Glancing back to the motorcycle guy, she said, “You good to hold
them while I load?”

“Guess I can handle that.”

God, but that baritone made her
crazy. Men like that used their looks against you. But not against
her. He could just go hang for whatever he wanted.

What exactly did he want? She
was
so
not his type. She wasn’t anybody’s type, not even her
mama’s. She tied one mustang to the metal eye at the front of the
trailer and took the other one to the back. The doors were already
open and clipped back to the sides, the ramps in place.

“Okay, big boy, you ready?” she
whispered to the buckskin stallion. She stroked his neck. “You’re
going where there’s hay in your stall every day and lots of little
girls to bring you carrots.” She pulled the rope already tied to
one side of the trailer around his butt. “No coyotes, no
helicopters. It’s warm all year and there’s always plenty of water.
All
you
do is carry them around a few hours a day. Piece of
cake.” She tugged on the lead with one hand and the rope around his
butt with the other as she walked up the metal ramp, careful to
exude confidence. If the first one fought, the others would catch
the fear.

Buck stepped up on the ramp. The
hollow metal clanging under his hooves didn’t faze his calm. He
walked into the trailer, sweet as you please. She tied him to the
metal ring with a breakaway knot. He poked his nose into the net of
hay. “Down payment on your future, big guy.”

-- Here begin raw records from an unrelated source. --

-- ==== Sys2Proof/Decode.lean ====
section
/-! DEFINITION. The encoding of 30_encoding.md: fields and immediates (R92 to R103), the decoder (R104,
R106, R107), the encoder written from the same layouts, and the byte order of an instruction word (R57). -/

namespace Sys2Proof

/-! ### Byte order (20_memory.md R57): the byte at the lowest address holds bits 7:0. -/

/-- The `n` low bytes of `v`, lowest address first. -/
def bytesOf : Nat → DWord → List Byte
  | 0, _ => []
  | n + 1, v => v.setWidth 8 :: bytesOf n (v >>> 8)

/-- The value of at most eight bytes, lowest address first, zero-extended to 64 bits. -/
def ofBytes : List Byte → DWord
  | [] => 0
  | b :: bs => b.setWidth 64 ||| (ofBytes bs <<< 8)

/-! ### Fields (R92). `w.extractLsb' lo n` is `w[lo+n-1 : lo]`. -/

/-- `w[11:7]`. -/
def rdOf (w : IWord) : RegIdx := w.extractLsb' 7 5
/-- `w[19:15]`. -/
def rs1Of (w : IWord) : RegIdx := w.extractLsb' 15 5
/-- `w[24:20]`. -/
def rs2Of (w : IWord) : RegIdx := w.extractLsb' 20 5

/-! ### Immediates (R97 to R103), already extended to 64 bits. -/

/-- R98: `sext_64(w[31:20])`. -/
def immI (w : IWord) : DWord := (w.extractLsb' 20 12).signExtend 64
/-- R99: `sext_64({w[31:25], w[11:7]})`. -/
def immS (w : IWord) : DWord := (w.extractLsb' 25 7 ++ w.extractLsb' 7 5).signExtend 64
/-- R100: `sext_64({w[31], w[7], w[30:25], w[11:8], 1'b0})`. -/
def immB (w : IWord) : DWord :=
  (w.extractLsb' 31 1 ++ w.extractLsb' 7 1 ++ w.extractLsb' 25 6 ++ w.extractLsb' 8 4 ++ 0#1).signExtend 64
/-- R101: `sext_64({w[31:12], 12'b0})`. -/
def immU (w : IWord) : DWord := (w.extractLsb' 12 20 ++ 0#12).signExtend 64
/-- R102: `sext_64({w[31], w[19:12], w[20], w[30:21], 1'b0})`. -/
def immJ (w : IWord) : DWord :=
  (w.extractLsb' 31 1 ++ w.extractLsb' 12 8 ++ w.extractLsb' 20 1 ++ w.extractLsb' 21 10 ++ 0#1).signExtend 64
/-- R103, I-shift64: `zext_64(w[25:20])`. -/
def shamt64 (w : IWord) : DWord := (w.extractLsb' 20 6).setWidth 64
/-- R103, I-shift32: `zext_64(w[24:20])`. -/
def shamt32 (w : IWord) : DWord := (w.extractLsb' 20 5).setWidth 64

/-! ### Operands by format (R93 to R96, R104). -/

def formR (c : RegIdx → RegIdx → RegIdx → Instr) (w : IWord) : Instr := c (rdOf w) (rs1Of w) (rs2Of w)
def formI (c : RegIdx → RegIdx → DWord → Instr) (w : IWord) : Instr := c (rdOf w) (rs1Of w) (immI w)
def formShift64 (c : RegIdx → RegIdx → DWord → Instr) (w : IWord) : Instr := c (rdOf w) (rs1Of w) (shamt64 w)
def formShift32 (c : RegIdx → RegIdx → DWord → Instr) (w : IWord) : Instr := c (rdOf w) (rs1Of w) (shamt32 w)
def formS (c : RegIdx → RegIdx → DWord → Instr) (w : IWord) : Instr := c (rs1Of w) (rs2Of w) (immS w)
def formB (c : RegIdx → RegIdx → DWord → Instr) (w : IWord) : Instr := c (rs1Of w) (rs2Of w) (immB w)
def formU (c : RegIdx → DWord → Instr) (w : IWord) : Instr := c (rdOf w) (immU w)
def formJ (c : RegIdx → DWord → Instr) (w : IWord) : Instr := c (rdOf w) (immJ w)
/-- FENCE (R95): `fm` 31:28, `pred` 27:24, `succ` 23:20, `rs1`, `rd`; all ignored by its meaning (R111). -/
def formFence (w : IWord) : Instr :=
  .fence (w.extractLsb' 28 4) (w.extractLsb' 24 4) (w.extractLsb' 20 4) (rs1Of w) (rdOf w)

/-! ### The decoder (R104). -/

/-- A row of R106: a word is the row's instruction when `w & mask == pattern` (the spec's `match`). -/
structure DecodeRow where
  mask    : IWord
  pattern : IWord
  build   : IWord → Instr

/-- R106, rows 1 to 2. -/
def decodeRowsUpper : List DecodeRow :=
  [⟨0x0000007f, 0x00000037, formU .lui⟩,
   ⟨0x0000007f, 0x00000017, formU .auipc⟩]

/-- R106, rows 3 to 4. -/
def decodeRowsJump : List DecodeRow :=
  [⟨0x0000007f, 0x0000006f, formJ .jal⟩,
   ⟨0x0000707f, 0x00000067, formI .jalr⟩]

/-- R106, rows 5 to 10. -/
def decodeRowsBranch : List DecodeRow :=
  [⟨0x0000707f, 0x00000063, formB .beq⟩,
   ⟨0x0000707f, 0x00001063, formB .bne⟩,
   ⟨0x0000707f, 0x00004063, formB .blt⟩,
   ⟨0x0000707f, 0x00005063, formB .bge⟩,
   ⟨0x0000707f, 0x00006063, formB .bltu⟩,
   ⟨0x0000707f, 0x00007063, formB .bgeu⟩]

/-- R106, rows 11 to 17. -/
def decodeRowsLoad : List DecodeRow :=
  [⟨0x0000707f, 0x00000003, formI .lb⟩,
   ⟨0x0000707f, 0x00001003, formI .lh⟩,
   ⟨0x0000707f, 0x00002003, formI .lw⟩,
   ⟨0x0000707f, 0x00003003, formI .ld⟩,
   ⟨0x0000707f, 0x00004003, formI .lbu⟩,
   ⟨0x0000707f, 0x00005003, formI .lhu⟩,
   ⟨0x0000707f, 0x00006003, formI .lwu⟩]

/-- R106, rows 18 to 21. -/
def decodeRowsStore : List DecodeRow :=
  [⟨0x0000707f, 0x00000023, formS .sb⟩,
   ⟨0x0000707f, 0x00001023, formS .sh⟩,
   ⟨0x0000707f, 0x00002023, formS .sw⟩,
   ⟨0x0000707f, 0x00003023, formS .sd⟩]

/-- R106, rows 22 to 30. -/
def decodeRowsImm : List DecodeRow :=
  [⟨0x0000707f, 0x00000013, formI .addi⟩,
   ⟨0x0000707f, 0x00002013, formI .slti⟩,
   ⟨0x0000707f, 0x00003013, formI .sltiu⟩,
   ⟨0x0000707f, 0x00004013, formI .xori⟩,
   ⟨0x0000707f, 0x00006013, formI .ori⟩,
   ⟨0x0000707f, 0x00007013, formI .andi⟩,
   ⟨0xfc00707f, 0x00001013, formShift64 .slli⟩,
   ⟨0xfc00707f, 0x00005013, formShift64 .srli⟩,
   ⟨0xfc00707f, 0x40005013, formShift64 .srai⟩]

/-- R106, rows 31 to 40. -/
def decodeRowsReg : List DecodeRow :=
  [⟨0xfe00707f, 0x00000033, formR .add⟩,
   ⟨0xfe00707f, 0x40000033, formR .sub⟩,
   ⟨0xfe00707f, 0x00001033, formR .sll⟩,
   ⟨0xfe00707f, 0x00002033, formR .slt⟩,
   ⟨0xfe00707f, 0x00003033, formR .sltu⟩,
   ⟨0xfe00707f, 0x00004033, formR .xor⟩,
   ⟨0xfe00707f, 0x00005033, formR .srl⟩,
   ⟨0xfe00707f, 0x40005033, formR .sra⟩,
   ⟨0xfe00707f, 0x00006033, formR .or⟩,
   ⟨0xfe00707f, 0x00007033, formR .and⟩]

/-- R106, rows 41 to 49. -/
def decodeRowsWord : List DecodeRow :=
  [⟨0x0000707f, 0x0000001b, formI .addiw⟩,
   ⟨0xfe00707f, 0x0000101b, formShift32 .slliw⟩,
   ⟨0xfe00707f, 0x0000501b, formShift32 .srliw⟩,
   ⟨0xfe00707f, 0x4000501b, formShift32 .sraiw⟩,
   ⟨0xfe00707f, 0x0000003b, formR .addw⟩,
   ⟨0xfe00707f, 0x4000003b, formR .subw⟩,
   ⟨0xfe00707f, 0x0000103b, formR .sllw⟩,
   ⟨0xfe00707f, 0x0000503b, formR .srlw⟩,
   ⟨0xfe00707f, 0x4000503b, formR .sraw⟩]

/-- R106, rows 50 to 52. -/
def decodeRowsSystem : List DecodeRow :=
  [⟨0x0000707f, 0x0000000f, formFence⟩,
   ⟨0xffffffff, 0x00000073, fun _ => .ecall⟩,
   ⟨0xffffffff, 0x00100073, fun _ => .ebreak⟩]

/-- The opcode table (R106). -/
def decodeTable : List DecodeRow :=
  decodeRowsUpper ++ decodeRowsJump ++ decodeRowsBranch ++ decodeRowsLoad ++ decodeRowsStore ++
  decodeRowsImm ++ decodeRowsReg ++ decodeRowsWord ++ decodeRowsSystem

/-- Whether the word is the row's instruction (R106). -/
def DecodeRow.hits (r : DecodeRow) (w : IWord) : Bool := w &&& r.mask == r.pattern

/-- Why a word has no instruction. -/
inductive DecodeError where
  /-- The word matches no row (R107). It carries the word; the caller adds the address (R117). -/
  | illegalInstruction (word : IWord)
  deriving DecidableEq, Repr

/-- The decoder (00_scope.md R15; R104): total, and a function of the word alone. -/
def decode (w : IWord) : Except DecodeError Instr :=
  match decodeTable.find? (·.hits w) with
  | some r => .ok (r.build w)
  | none => .error (.illegalInstruction w)

/-- Why a list of bytes begins with no instruction. -/
inductive BytesError where
  /-- Fewer than four bytes: no instruction is shorter (R90). -/
  | tooShort
  /-- The first four bytes are an illegal word (R107). -/
  | illegalInstruction (word : IWord)
  deriving DecidableEq, Repr

/-- The instruction in the first four bytes, lowest address first (R57, R90), with the bytes after it. -/
def decodeBytes : List Byte → Except BytesError (Instr × List Byte)
  | b0 :: b1 :: b2 :: b3 :: rest =>
    match decode ((ofBytes [b0, b1, b2, b3]).setWidth 32) with
    | .ok i => .ok (i, rest)
    | .error (.illegalInstruction w) => .error (.illegalInstruction w)
  | _ => .error .tooShort

/-- What the decoder reads from an instruction whose `nbits` low bits are those of `w`, laid out little-endian. -/
def decodeTableWord (nbits w : Nat) : Option Instr :=
  match decodeBytes (bytesOf 4 (BitVec.ofNat 64 (w % 2 ^ nbits))) with
  | .ok (i, _) => some i
  | .error _ => none

/-! ### The encoder, from the layouts of R93 to R95. -/

def encR (funct7 : BitVec 7) (funct3 : BitVec 3) (opcode : BitVec 7) (rd rs1 rs2 : RegIdx) : IWord :=
  funct7 ++ rs2 ++ rs1 ++ funct3 ++ rd ++ opcode
def encI (funct3 : BitVec 3) (opcode : BitVec 7) (rd rs1 : RegIdx) (imm : DWord) : IWord :=
  imm.extractLsb' 0 12 ++ rs1 ++ funct3 ++ rd ++ opcode
def encShift64 (funct6 : BitVec 6) (funct3 : BitVec 3) (opcode : BitVec 7) (rd rs1 : RegIdx) (imm : DWord) : IWord :=
  funct6 ++ imm.extractLsb' 0 6 ++ rs1 ++ funct3 ++ rd ++ opcode
def encShift32 (funct7 : BitVec 7) (funct3 : BitVec 3) (opcode : BitVec 7) (rd rs1 : RegIdx) (imm : DWord) : IWord :=
  funct7 ++ imm.extractLsb' 0 5 ++ rs1 ++ funct3 ++ rd ++ opcode
def encS (funct3 : BitVec 3) (opcode : BitVec 7) (rs1 rs2 : RegIdx) (imm : DWord) : IWord :=
  imm.extractLsb' 5 7 ++ rs2 ++ rs1 ++ funct3 ++ imm.extractLsb' 0 5 ++ opcode
def encB (funct3 : BitVec 3) (opcode : BitVec 7) (rs1 rs2 : RegIdx) (imm : DWord) : IWord :=
  imm.extractLsb' 12 1 ++ imm.extractLsb' 5 6 ++ rs2 ++ rs1 ++ funct3 ++ imm.extractLsb' 1 4 ++
    imm.extractLsb' 11 1 ++ opcode
def encU (opcode : BitVec 7) (rd : RegIdx) (imm : DWord) : IWord :=
  imm.extractLsb' 12 20 ++ rd ++ opcode
def encJ (opcode : BitVec 7) (rd : RegIdx) (imm : DWord) : IWord :=
  imm.extractLsb' 20 1 ++ imm.extractLsb' 1 10 ++ imm.extractLsb' 11 1 ++ imm.extractLsb' 12 8 ++ rd ++ opcode
def encFence (fm pred succ : BitVec 4) (rs1 rd : RegIdx) : IWord :=
  fm ++ pred ++ succ ++ rs1 ++ 0b000#3 ++ rd ++ 0b0001111#7

/-- The word of an instruction (field values of R106). Of an ill-formed one, the word of its immediate's low bits. -/
def encode : Instr → IWord
  | .lui rd imm => encU 0b0110111#7 rd imm
  | .auipc rd imm => encU 0b0010111#7 rd imm
  | .jal rd imm => encJ 0b1101111#7 rd imm
  | .jalr rd rs1 imm => encI 0b000#3 0b1100111#7 rd rs1 imm
  | .beq rs1 rs2 imm => encB 0b000#3 0b1100011#7 rs1 rs2 imm
  | .bne rs1 rs2 imm => encB 0b001#3 0b1100011#7 rs1 rs2 imm
  | .blt rs1 rs2 imm => encB 0b100#3 0b1100011#7 rs1 rs2 imm
  | .bge rs1 rs2 imm => encB 0b101#3 0b1100011#7 rs1 rs2 imm
  | .bltu rs1 rs2 imm => encB 0b110#3 0b1100011#7 rs1 rs2 imm
  | .bgeu rs1 rs2 imm => encB 0b111#3 0b1100011#7 rs1 rs2 imm
  | .lb rd rs1 imm => encI 0b000#3 0b0000011#7 rd rs1 imm
  | .lh rd rs1 imm => encI 0b001#3 0b0000011#7 rd rs1 imm
  | .lw rd rs1 imm => encI 0b010#3 0b0000011#7 rd rs1 imm
  | .ld rd rs1 imm => encI 0b011#3 0b0000011#7 rd rs1 imm
  | .lbu rd rs1 imm => encI 0b100#3 0b0000011#7 rd rs1 imm
  | .lhu rd rs1 imm => encI 0b101#3 0b0000011#7 rd rs1 imm
  | .lwu rd rs1 imm => encI 0b110#3 0b0000011#7 rd rs1 imm
  | .sb rs1 rs2 imm => encS 0b000#3 0b0100011#7 rs1 rs2 imm
  | .sh rs1 rs2 imm => encS 0b001#3 0b0100011#7 rs1 rs2 imm
  | .sw rs1 rs2 imm => encS 0b010#3 0b0100011#7 rs1 rs2 imm
  | .sd rs1 rs2 imm => encS 0b011#3 0b0100011#7 rs1 rs2 imm
  | .addi rd rs1 imm => encI 0b000#3 0b0010011#7 rd rs1 imm
  | .slti rd rs1 imm => encI 0b010#3 0b0010011#7 rd rs1 imm
  | .sltiu rd rs1 imm => encI 0b011#3 0b0010011#7 rd rs1 imm
  | .xori rd rs1 imm => encI 0b100#3 0b0010011#7 rd rs1 imm
  | .ori rd rs1 imm => encI 0b110#3 0b0010011#7 rd rs1 imm
  | .andi rd rs1 imm => encI 0b111#3 0b0010011#7 rd rs1 imm
  | .slli rd rs1 imm => encShift64 0b000000#6 0b001#3 0b0010011#7 rd rs1 imm
  | .srli rd rs1 imm => encShift64 0b000000#6 0b101#3 0b0010011#7 rd rs1 imm
  | .srai rd rs1 imm => encShift64 0b010000#6 0b101#3 0b0010011#7 rd rs1 imm
  | .add rd rs1 rs2 => encR 0b0000000#7 0b000#3 0b0110011#7 rd rs1 rs2
  | .sub rd rs1 rs2 => encR 0b0100000#7 0b000#3 0b0110011#7 rd rs1 rs2
  | .sll rd rs1 rs2 => encR 0b0000000#7 0b001#3 0b0110011#7 rd rs1 rs2
  | .slt rd rs1 rs2 => encR 0b0000000#7 0b010#3 0b0110011#7 rd rs1 rs2
  | .sltu rd rs1 rs2 => encR 0b0000000#7 0b011#3 0b0110011#7 rd rs1 rs2
  | .xor rd rs1 rs2 => encR 0b0000000#7 0b100#3 0b0110011#7 rd rs1 rs2
  | .srl rd rs1 rs2 => encR 0b0000000#7 0b101#3 0b0110011#7 rd rs1 rs2
  | .sra rd rs1 rs2 => encR 0b0100000#7 0b101#3 0b0110011#7 rd rs1 rs2
  | .or rd rs1 rs2 => encR 0b0000000#7 0b110#3 0b0110011#7 rd rs1 rs2
  | .and rd rs1 rs2 => encR 0b0000000#7 0b111#3 0b0110011#7 rd rs1 rs2
  | .addiw rd rs1 imm => encI 0b000#3 0b0011011#7 rd rs1 imm
  | .slliw rd rs1 imm => encShift32 0b0000000#7 0b001#3 0b0011011#7 rd rs1 imm
  | .srliw rd rs1 imm => encShift32 0b0000000#7 0b101#3 0b0011011#7 rd rs1 imm
  | .sraiw rd rs1 imm => encShift32 0b0100000#7 0b101#3 0b0011011#7 rd rs1 imm
  | .addw rd rs1 rs2 => encR 0b0000000#7 0b000#3 0b0111011#7 rd rs1 rs2
  | .subw rd rs1 rs2 => encR 0b0100000#7 0b000#3 0b0111011#7 rd rs1 rs2
  | .sllw rd rs1 rs2 => encR 0b0000000#7 0b001#3 0b0111011#7 rd rs1 rs2
  | .srlw rd rs1 rs2 => encR 0b0000000#7 0b101#3 0b0111011#7 rd rs1 rs2
  | .sraw rd rs1 rs2 => encR 0b0100000#7 0b101#3 0b0111011#7 rd rs1 rs2
  | .fence fm pred succ rs1 rd => encFence fm pred succ rs1 rd
  | .ecall => 0x00000073#32
  | .ebreak => 0x00100073#32

/-- The bytes of an instruction as memory stores them, lowest address first (R57, R90). -/
def encodeBytes (i : Instr) : List Byte := bytesOf 4 ((encode i).setWidth 64)

end Sys2Proof
end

She stalked down the ramp and
held her hand out. Tris’s expression was guarded as he handed her a
lead rope. “Neat trick. You’ll have to tell me how you do it.”

“Don’t
have
to do
anything.” She loaded the bay.

“Maybe … maybe I could buy you
lunch in Fallon.”

Not on a bet.
She glanced
up to his face as she grabbed the next lead rope and saw a look
that was almost … reluctant there. Yeah. He was hitting on her as a
last resort. “Gotta get this stock to my place so I can come back
for the rest.” She led the black up the ramp.

“So you could use some
lunch.”

Why was this guy insisting?
There were horse groupies out there. But they knew horses. And they
didn’t look like movie stars. Was he making fun of her? She
narrowed her eyes. “I packed a lunch.” That was a lie. But no way
was she going to be the butt of some kind of joke. And she wasn’t
going to be a quick lay because he couldn’t find anything better
out here in the sticks. She loaded the last horse, swung the
trailer doors closed, jammed the latch home.